We retrospectively reviewed the medical records of 1920 patients of which 1256 were included in the present study. The 1256 retained records correspond to African American patients, 40 years and older who underwent bidirectional endoscopy (complete colonoscopy and gastroscopy) at the same day from January 2005 to August 2009. The study was conducted at Howard University Hospital, a tertiary hospital serving predominantly African Americans in the District of Columbia, USA. The study was approved by the Howard University Hospital Institutional Review Board and we obtained consent from patients who provided blood samples for the serological analysis. Demographic variables included gender, race and age. Clinical and pathological data were collected with respect to reasons for undergoing bidirectional endoscopies, H. pylori immunohistochemistry (IHC) status of gastric biopsies, histo-pathological diagnosis of gastric specimens, and colorectal polyps’ type, size, grade of dysplasia and location. We divided our patients into high and average risk for colorectal polyps based on their presentations [34, 35]. High risk patients were those with lower gastrointestinal (GI) blood loss, abdominal mass [34, 35], and/or family/personal history of colorectal polyps or cancer [36]. Average risk patients were either asymptomatic and undergoing screening colonoscopy or suffered abdominal pain, epigastric pain unresponsive to treatment, acid peptic symptoms, change in bowel habits, weight loss or anemia. Patients were excluded if they had inflammatory bowel disease, malignancies including colorectal cancer, suboptimal bowel preparations, incomplete colonoscopies, and lack of data regarding H. pylori immunohistochemistry examination of gastric biopsies.
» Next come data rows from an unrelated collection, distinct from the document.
/-- SETFREQ with every transaction acknowledged: four transactions to BUS_ADDR inside one critical section, then
PRESCALE and FREQ_ACTUAL; of the expander only MODE1 and PRESCALE change (40_pwm_driver.md sections 3 and 4). The waits
are the block's own and no schedule shortens them: each acknowledged MODE1 write sets a wait of SETTLE_TICKS, which only
ticks lower and which holds the port (00_scope.md section 3; 70_reset_and_hazards.md sections 3 and 4). -/
def Obligations.SetfreqProgramsThePrescale : Prop :=
  (∀ (s : State) (hz k1 k2 k3 : Nat) (cs : List Choice) (rs : List Answer),
    s.cfg.Legal → s.initialized = true → s.busLock = .free →
    settleTicks s.cfg ≤ k1 → settleTicks s.cfg ≤ k2 → settleTicks s.cfg ≤ k3 →
    s.sched = [Choice.port, Choice.port] ++ List.replicate k1 Choice.tick ++ [Choice.port, Choice.port] ++
      List.replicate k2 Choice.tick ++ [Choice.port] ++ List.replicate k3 Choice.tick ++ [Choice.port] ++ cs →
    s.answers = List.replicate 4 .ack ++ rs →
    ∃ t, exec (.setfreq hz) s = .next t ∧
      t = { s with
        prescale := BitVec.ofNat 8 (prescaleOf s.cfg.clockHz hz)
        freqActual := freqWord s.cfg (prescaleOf s.cfg.clockHz hz)
        time := s.time + BitVec.ofNat 64 (k1 + k2 + k3)
        expander := t.expander
        trace := s.trace ++
          [⟨.port, s.time, .write s.busAddr (BitVec.ofNat 8 s.cfg.mode1Addr) [0x31], .ack⟩,
           ⟨.port, s.time + BitVec.ofNat 64 k1,
            .write s.busAddr (BitVec.ofNat 8 s.cfg.prescaleAddr) [BitVec.ofNat 8 (prescaleOf s.cfg.clockHz hz)], .ack⟩,
           ⟨.port, s.time + BitVec.ofNat 64 k1, .write s.busAddr (BitVec.ofNat 8 s.cfg.mode1Addr) [0x21], .ack⟩,
           ⟨.port, s.time + BitVec.ofNat 64 (k1 + k2),
            .write s.busAddr (BitVec.ofNat 8 s.cfg.mode1Addr) [0xA1], .ack⟩]
        responses := s.responses ++
          [responseWord 0 (BitVec.setWidth 32 (freqWord s.cfg (prescaleOf s.cfg.clockHz hz)))]
        port := .idle, sched := cs, answers := rs } ∧
      ∀ x, t.expander.read x =
        if x = 256 * s.busAddr.toNat + s.cfg.mode1Addr then some 0xA1
        else if x = 256 * s.busAddr.toNat + s.cfg.prescaleAddr then
          some (BitVec.ofNat 8 (prescaleOf s.cfg.clockHz hz))
        else s.expander.read x) ∧
  (∀ (s : State) (p : Byte), s.port = .busy (.prescaleLock p) → s.busLock = .free →
    (s.move .port).port = .busy (.prescale s.busAddr p .sleep 0 .setfreq)) ∧
  ∀ s : State, s.KeepsSettleWaits .setfreq

/-- A transaction of INIT's or SETFREQ's prescale sequence that is not acknowledged ends the command: no further
transaction, the lock released, INITIALIZED, BUS_ADDR, PRESCALE and FREQ_ACTUAL as they were, and the error of the
command: DeviceNotFoundError for a Nack of INIT's first addressed write, BusIOError otherwise (40_pwm_driver.md
sections 3 and 4; 60_exceptions.md section 1). No expander register is then known (20_memory.md section 4). -/
def Obligations.PrescaleFailureKeepsOldValues : Prop :=
  ∀ (s : State) (addr : BitVec 7) (p : Byte) (stage : PrescaleStage) (why : PrescaleFor) (r : Answer)
    (rs : List Answer),
    s.port = .busy (.prescale addr p stage 0 why) → s.busLock = .port → stage ≠ .done → s.answers = r :: rs →
    r ≠ .ack →
    ∃ t, s.move .port = t ∧
      t = { s with
        expander := t.expander
        trace := s.trace ++
          [⟨.port, s.time, .write addr (BitVec.ofNat 8 (stageWrite s.cfg p stage).1) [(stageWrite s.cfg p stage).2], r⟩]
        responses := s.responses ++
          [if r = .nack ∧ stage = .sleep ∧ why = .init then responseWord 4 0 else responseTo r 0]
        port := .idle, busLock := .free, answers := rs } ∧
      t.ExpanderUnknown

/-- R97: ACQ acquires a Free channel for the host; without INIT it fails with ConfigurationError, and on a channel
with any owner with ChannelBusyError. -/
def Obligations.AcqAcquiresAFreeChannel : Prop :=
  ∀ (s : State) (ch : ChannelId),
    (s.initialized = true → (s.channel ch).owner = .free →
      exec (.acq ch) s = .next ((s.setChannel ch { s.channel ch with owner := .host }).respond 0 0)) ∧
    (s.busLock ≠ .port → s.initialized = false → exec (.acq ch) s = .next (s.respond 1 0)) ∧
    (s.busLock ≠ .port → s.initialized = true → (s.channel ch).owner ≠ .free →
      exec (.acq ch) s = .next (s.respond 2 0))

/-- REL writes FULL_OFF to the channel's four registers and frees it, whatever the answer (40_pwm_driver.md section
4). After an answer other than Ack no expander register is known (20_memory.md section 4). -/
def Obligations.RelFreesTheChannelWhateverTheAnswer : Prop :=
  ∀ (s : State) (ch : ChannelId) (r : Answer) (cs : List Choice) (rs : List Answer),
    s.initialized = true → (s.channel ch).owner = .host → s.busLock = .free →
    s.sched = .port :: .port :: cs → s.answers = r :: rs →
    ∃ t, exec (.rel ch) s = .next t ∧
      t = { s with
        channels := t.channels, expander := t.expander
        trace := s.trace ++ [s.imageTransaction .port ch fullOff r]
        responses := s.responses ++ [responseTo r 0]
        port := .idle, sched := cs, answers := rs } ∧
      t.channel ch =
        { owner := .free, disabled := false, specRatio := 0, specInv := false
          image := if r = .ack then fullOff else (s.channel ch).image, imageValid := decide (r = .ack) } ∧
      (∀ d, d ≠ ch → t.channel d = s.channel d) ∧ s.ImageAnswered t ch fullOff r ∧ s.RestAnswered t [ch] r

/-- SETDUTY stores the spec and writes the formatter's image; a disabled channel stores it and writes nothing; a
fraction above 1 is refused (40_pwm_driver.md sections 1 and 4). After an answer other than Ack no expander register is
known (20_memory.md section 4). -/
def Obligations.SetdutyWritesTheFormattedImage : Prop :=
  (∀ (s : State) (ch : ChannelId) (frac : Nat) (inv : Bool) (r : Answer) (cs : List Choice) (rs : List Answer),
    s.initialized = true → (s.channel ch).owner = .host → frac ≤ 65536 → (s.channel ch).disabled = false →
    s.busLock = .free → s.sched = .port :: .port :: cs → s.answers = r :: rs →
    ∃ t, exec (.setduty ch frac inv) s = .next t ∧
      t = { s with
        channels := t.channels, expander := t.expander
        trace := s.trace ++
          [s.imageTransaction .port ch (imageOf (if inv then 4096 - ratioOf frac else ratioOf frac)) r]
        responses := s.responses ++ [responseTo r (BitVec.ofNat 32 (ratioOf frac))]
        port := .idle, sched := cs, answers := rs } ∧
      t.channel ch =
        { s.channel ch with
          specRatio := BitVec.ofNat 13 (ratioOf frac), specInv := inv
          image := if r = .ack then imageOf (if inv then 4096 - ratioOf frac else ratioOf frac)
            else (s.channel ch).image
          imageValid := decide (r = .ack) } ∧
      (∀ d, d ≠ ch → t.channel d = s.channel d) ∧
      s.ImageAnswered t ch (imageOf (if inv then 4096 - ratioOf frac else ratioOf frac)) r ∧ s.RestAnswered t [ch] r) ∧
  (∀ (s : State) (ch : ChannelId) (frac : Nat) (inv : Bool),
    s.initialized = true → (s.channel ch).owner = .host → frac ≤ 65536 → (s.channel ch).disabled = true →
    exec (.setduty ch frac inv) s = .next
      ((s.setChannel ch { s.channel ch with specRatio := BitVec.ofNat 13 (ratioOf frac), specInv := inv }).respond 0
        (BitVec.ofNat 32 (ratioOf frac)))) ∧
  ∀ (s : State) (ch : ChannelId) (frac : Nat) (inv : Bool),
    s.busLock ≠ .port → s.initialized = true → (s.channel ch).owner = .host → 65536 < frac →
    exec (.setduty ch frac inv) s = .next (s.respond 1 0)

/-- DISABLE writes FULL_OFF whatever the stored spec, which it keeps; DISABLED stays set if the write fails
(40_pwm_driver.md section 4). After an answer other than Ack no expander register is known (20_memory.md section 4). -/
def Obligations.DisableForcesFullOff : Prop :=
  ∀ (s : State) (ch : ChannelId) (r : Answer) (cs : List Choice) (rs : List Answer),
    s.initialized = true → (s.channel ch).owner = .host → s.busLock = .free →
    s.sched = .port :: .port :: cs → s.answers = r :: rs →
    ∃ t, exec (.disable ch) s = .next t ∧
      t = { s with
        channels := t.channels, expander := t.expander
        trace := s.trace ++ [s.imageTransaction .port ch fullOff r]
        responses := s.responses ++ [responseTo r 0]
        port := .idle, sched := cs, answers := rs } ∧
      t.channel ch =
        { s.channel ch with
          disabled := true, image := if r = .ack then fullOff else (s.channel ch).image
          imageValid := decide (r = .ack) } ∧
      (∀ d, d ≠ ch → t.channel d = s.channel d) ∧ s.ImageAnswered t ch fullOff r ∧ s.RestAnswered t [ch] r

/-- ENABLE clears DISABLED and writes the image of the stored spec, which it keeps (40_pwm_driver.md section 4). After
an answer other than Ack no expander register is known (20_memory.md section 4). -/
def Obligations.EnableResumesTheStoredSpec : Prop :=
  ∀ (s : State) (ch : ChannelId) (e : Nat) (r : Answer) (cs : List Choice) (rs : List Answer),
    s.initialized = true → (s.channel ch).owner = .host → s.busLock = .free →
    e = (if (s.channel ch).specInv then 4096 - (s.channel ch).specRatio.toNat else (s.channel ch).specRatio.toNat) →
    s.sched = .port :: .port :: cs → s.answers = r :: rs →
    ∃ t, exec (.enable ch) s = .next t ∧
      t = { s with
        channels := t.channels, expander := t.expander
        trace := s.trace ++ [s.imageTransaction .port ch (imageOf e) r]
        responses := s.responses ++ [responseTo r 0]
        port := .idle, sched := cs, answers := rs } ∧
      t.channel ch =
        { s.channel ch with
          disabled := false, image := if r = .ack then imageOf e else (s.channel ch).image
          imageValid := decide (r = .ack) } ∧
      (∀ d, d ≠ ch → t.channel d = s.channel d) ∧ s.ImageAnswered t ch (imageOf e) r ∧ s.RestAnswered t [ch] r

/-- Before INIT every driver command but INIT, and CFGMOTOR of an existing unit, fails with ConfigurationError and has
no effect (40_pwm_driver.md section 3). -/
def Obligations.DriverCommandsNeedInit : Prop :=
  ∀ (s : State) (i : Instr), s.initialized = false → s.busLock ≠ .port →
    ((∃ hz, i = .setfreq hz) ∨ (∃ ch, i = .acq ch) ∨ i.hostChannel ≠ none ∨
      ∃ n pa pb spr, i = .cfgmotor n pa pb spr ∧ n < s.cfg.units.toNat) →
    exec i s = .next (s.respond 1 0)
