-- ==== Sys2Proof/Laws/State.lean ====
section
/-! SUPPORT. What each update of State leaves alone: one lemma per field per update, so that no later proof unfolds a
record update. -/

namespace Sys2Proof.Machine

/-! ### State.setChannel -/

@[simp] theorem State.setChannel_cfg (s : State) (ch : ChannelId) (c : Channel) : (s.setChannel ch c).cfg = s.cfg := rfl
@[simp] theorem State.setChannel_port (s : State) (ch : ChannelId) (c : Channel) : (s.setChannel ch c).port = s.port := rfl
@[simp] theorem State.setChannel_initialized (s : State) (ch : ChannelId) (c : Channel) : (s.setChannel ch c).initialized = s.initialized := rfl
@[simp] theorem State.setChannel_busAddr (s : State) (ch : ChannelId) (c : Channel) : (s.setChannel ch c).busAddr = s.busAddr := rfl
@[simp] theorem State.setChannel_prescale (s : State) (ch : ChannelId) (c : Channel) : (s.setChannel ch c).prescale = s.prescale := rfl
@[simp] theorem State.setChannel_freqActual (s : State) (ch : ChannelId) (c : Channel) : (s.setChannel ch c).freqActual = s.freqActual := rfl
@[simp] theorem State.setChannel_busLock (s : State) (ch : ChannelId) (c : Channel) : (s.setChannel ch c).busLock = s.busLock := rfl
@[simp] theorem State.setChannel_units (s : State) (ch : ChannelId) (c : Channel) : (s.setChannel ch c).units = s.units := rfl
@[simp] theorem State.setChannel_time (s : State) (ch : ChannelId) (c : Channel) : (s.setChannel ch c).time = s.time := rfl
@[simp] theorem State.setChannel_expander (s : State) (ch : ChannelId) (c : Channel) : (s.setChannel ch c).expander = s.expander := rfl
@[simp] theorem State.setChannel_trace (s : State) (ch : ChannelId) (c : Channel) : (s.setChannel ch c).trace = s.trace := rfl
@[simp] theorem State.setChannel_responses (s : State) (ch : ChannelId) (c : Channel) : (s.setChannel ch c).responses = s.responses := rfl
@[simp] theorem State.setChannel_commands (s : State) (ch : ChannelId) (c : Channel) : (s.setChannel ch c).commands = s.commands := rfl
@[simp] theorem State.setChannel_sched (s : State) (ch : ChannelId) (c : Channel) : (s.setChannel ch c).sched = s.sched := rfl
@[simp] theorem State.setChannel_answers (s : State) (ch : ChannelId) (c : Channel) : (s.setChannel ch c).answers = s.answers := rfl
@[simp] theorem State.setChannel_round (s : State) (ch : ChannelId) (c : Channel) : (s.setChannel ch c).round = s.round := rfl
@[simp] theorem State.setChannel_schedDraws (s : State) (ch : ChannelId) (c : Channel) : (s.setChannel ch c).schedDraws = s.schedDraws := rfl
@[simp] theorem State.setChannel_answerDraws (s : State) (ch : ChannelId) (c : Channel) : (s.setChannel ch c).answerDraws = s.answerDraws := rfl
@[simp] theorem State.setChannel_unit (s : State) (ch : ChannelId) (c : Channel) (v : UnitId) : (s.setChannel ch c).unit v = s.unit v := by simp [State.unit]
@[simp] theorem State.setChannel_unitChannels (s : State) (ch : ChannelId) (c : Channel) (v : UnitId) : (s.setChannel ch c).unitChannels v = s.unitChannels v := by simp [State.unitChannels, State.coilTriple]

/-! ### State.setUnit -/

@[simp] theorem State.setUnit_cfg (s : State) (u : UnitId) (x : UnitState) : (s.setUnit u x).cfg = s.cfg := rfl
@[simp] theorem State.setUnit_port (s : State) (u : UnitId) (x : UnitState) : (s.setUnit u x).port = s.port := rfl
@[simp] theorem State.setUnit_initialized (s : State) (u : UnitId) (x : UnitState) : (s.setUnit u x).initialized = s.initialized := rfl
@[simp] theorem State.setUnit_busAddr (s : State) (u : UnitId) (x : UnitState) : (s.setUnit u x).busAddr = s.busAddr := rfl
@[simp] theorem State.setUnit_prescale (s : State) (u : UnitId) (x : UnitState) : (s.setUnit u x).prescale = s.prescale := rfl
@[simp] theorem State.setUnit_freqActual (s : State) (u : UnitId) (x : UnitState) : (s.setUnit u x).freqActual = s.freqActual := rfl
@[simp] theorem State.setUnit_channels (s : State) (u : UnitId) (x : UnitState) : (s.setUnit u x).channels = s.channels := rfl
@[simp] theorem State.setUnit_busLock (s : State) (u : UnitId) (x : UnitState) : (s.setUnit u x).busLock = s.busLock := rfl
@[simp] theorem State.setUnit_time (s : State) (u : UnitId) (x : UnitState) : (s.setUnit u x).time = s.time := rfl
@[simp] theorem State.setUnit_expander (s : State) (u : UnitId) (x : UnitState) : (s.setUnit u x).expander = s.expander := rfl
@[simp] theorem State.setUnit_trace (s : State) (u : UnitId) (x : UnitState) : (s.setUnit u x).trace = s.trace := rfl
@[simp] theorem State.setUnit_responses (s : State) (u : UnitId) (x : UnitState) : (s.setUnit u x).responses = s.responses := rfl
@[simp] theorem State.setUnit_commands (s : State) (u : UnitId) (x : UnitState) : (s.setUnit u x).commands = s.commands := rfl
@[simp] theorem State.setUnit_sched (s : State) (u : UnitId) (x : UnitState) : (s.setUnit u x).sched = s.sched := rfl
@[simp] theorem State.setUnit_answers (s : State) (u : UnitId) (x : UnitState) : (s.setUnit u x).answers = s.answers := rfl
@[simp] theorem State.setUnit_round (s : State) (u : UnitId) (x : UnitState) : (s.setUnit u x).round = s.round := rfl
@[simp] theorem State.setUnit_schedDraws (s : State) (u : UnitId) (x : UnitState) : (s.setUnit u x).schedDraws = s.schedDraws := rfl
@[simp] theorem State.setUnit_answerDraws (s : State) (u : UnitId) (x : UnitState) : (s.setUnit u x).answerDraws = s.answerDraws := rfl
@[simp] theorem State.setUnit_channel (s : State) (u : UnitId) (x : UnitState) (ch' : ChannelId) : (s.setUnit u x).channel ch' = s.channel ch' := by simp [State.channel]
Gastric biopsies were taken during gastroscopy and were labeled as antrum, body, and fundus. Both gastric biopsies and colorectal polyps (when encountered) were harvested by biopsy, snare, piecemeal excision, or saline assisted endoscopic mucosal resection. Colorectal polyps were divided by location. Polyps located in cecum, ascending, and transverse colon were classified as “right sided”. Those located in descending colon, sigmoid, and rectum were classified as “left sided”. Patients with multiple polyps all over the colon were classified as having “both” right and left colon polyps. All specimens were sent to the pathology department after immersion in formalin. The colorectal polyps size was measured after tissue fixation. H. pylori status was identified using immunohistochemistry staining on gastric biopsies. A Novocastra Liquid mouse monoclonal Anti-H. pylori antibody was used (NCL-L-H. pylori, Clone#ULC3R, Leica Biosystems). An experienced gastrointestinal pathologist examined the specimens and made the histo-pathological classification of gastric biopsies and colorectal polyps. We classified H. pylori associated gastric lesions (independently of their distribution or severity) into chronic active (non-atrophic) gastritis, chronic atrophic gastritis with intestinal metaplasia, reactive gastropathy with foveolar hyperplasia, hyperplastic gastropathy and normal gastric mucosa [37]. We excluded gastric dysplasia and gastric cancers from our study. Colorectal polyps included hyperplastic (non-neoplastic) polyps and adenomatous (neoplastic) polyps. Adenomatous polyps were divided into advanced adenomas (tubular adenoma ≥1 cm, adenoma with > 25% villous component, and/or high grade dysplasia), and non-advanced adenoma (tubular adenoma <1 cm) [6].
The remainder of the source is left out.